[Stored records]

-- ==== Sys2Proof/Laws/Config.lean ====
section
/-! SUPPORT. The values of the parameters that meanings read, as rewriting lemmas. -/

namespace Sys2Proof

@[simp] theorem config_startMarker : config.startMarker = 0x80 := rfl
@[simp] theorem config_crcPoly : config.crcPoly = 0x89 := rfl
@[simp] theorem config_crcSeed : config.crcSeed = 0x00 := rfl
@[simp] theorem config_crcCombine : config.crcCombine = .xor := rfl
@[simp] theorem config_cruiseFaultBit : config.cruiseFaultBit = 13 := rfl
@[simp] theorem config_cruiseMask : config.cruiseMask = 0x01F0 := rfl
@[simp] theorem config_mediaFaultBit : config.mediaFaultBit = 12 := rfl
@[simp] theorem config_mediaMask : config.mediaMask = 0x000F := rfl
@[simp] theorem config_timeoutTicks : config.timeoutTicks = 1000 := rfl
@[simp] theorem config_rxBufferDepth : config.rxBufferDepth = 8 := rfl

/-- The bound on TIMEOUT_TICKS of R6: zero is excluded (D6). -/
theorem config_timeoutTicks_pos : 1 ≤ config.timeoutTicks.toNat := by decide

/-- The widths of R6 are the widths of the types. -/
theorem config_widths :
    config.cmdWidth = 16 ∧ config.countdownWidth = 16 ∧ config.nLines = 15 ∧
      config.frameBytes = config.dataBytes + 2 := by decide

end Sys2Proof
end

→ **EXERCISE DETAILS**:
Line by line, restate the data exactly.

→ **OUTPUT FOR THIS TASK**:
-- ==== Sys2Proof/Laws/Config.lean ====
section
/-! SUPPORT. The values of the parameters that meanings read, as rewriting lemmas. -/

namespace Sys2Proof

@[simp] theorem config_startMarker : config.startMarker = 0x80 := rfl
@[simp] theorem config_crcPoly : config.crcPoly = 0x89 := rfl
@[simp] theorem config_crcSeed : config.crcSeed = 0x00 := rfl
@[simp] theorem config_crcCombine : config.crcCombine = .xor := rfl
@[simp] theorem config_cruiseFaultBit : config.cruiseFaultBit = 13 := rfl
@[simp] theorem config_cruiseMask : config.cruiseMask = 0x01F0 := rfl
@[simp] theorem config_mediaFaultBit : config.mediaFaultBit = 12 := rfl
@[simp] theorem config_mediaMask : config.mediaMask = 0x000F := rfl
@[simp] theorem config_timeoutTicks : config.timeoutTicks = 1000 := rfl
@[simp] theorem config_rxBufferDepth : config.rxBufferDepth = 8 := rfl

/-- The bound on TIMEOUT_TICKS of R6: zero is excluded (D6). -/
theorem config_timeoutTicks_pos : 1 ≤ config.timeoutTicks.toNat := by decide

/-- The widths of R6 are the widths of the types. -/
theorem config_widths :
    config.cmdWidth = 16 ∧ config.countdownWidth = 16 ∧ config.nLines = 15 ∧
      config.frameBytes = config.dataBytes + 2 := by decide

end Sys2Proof
end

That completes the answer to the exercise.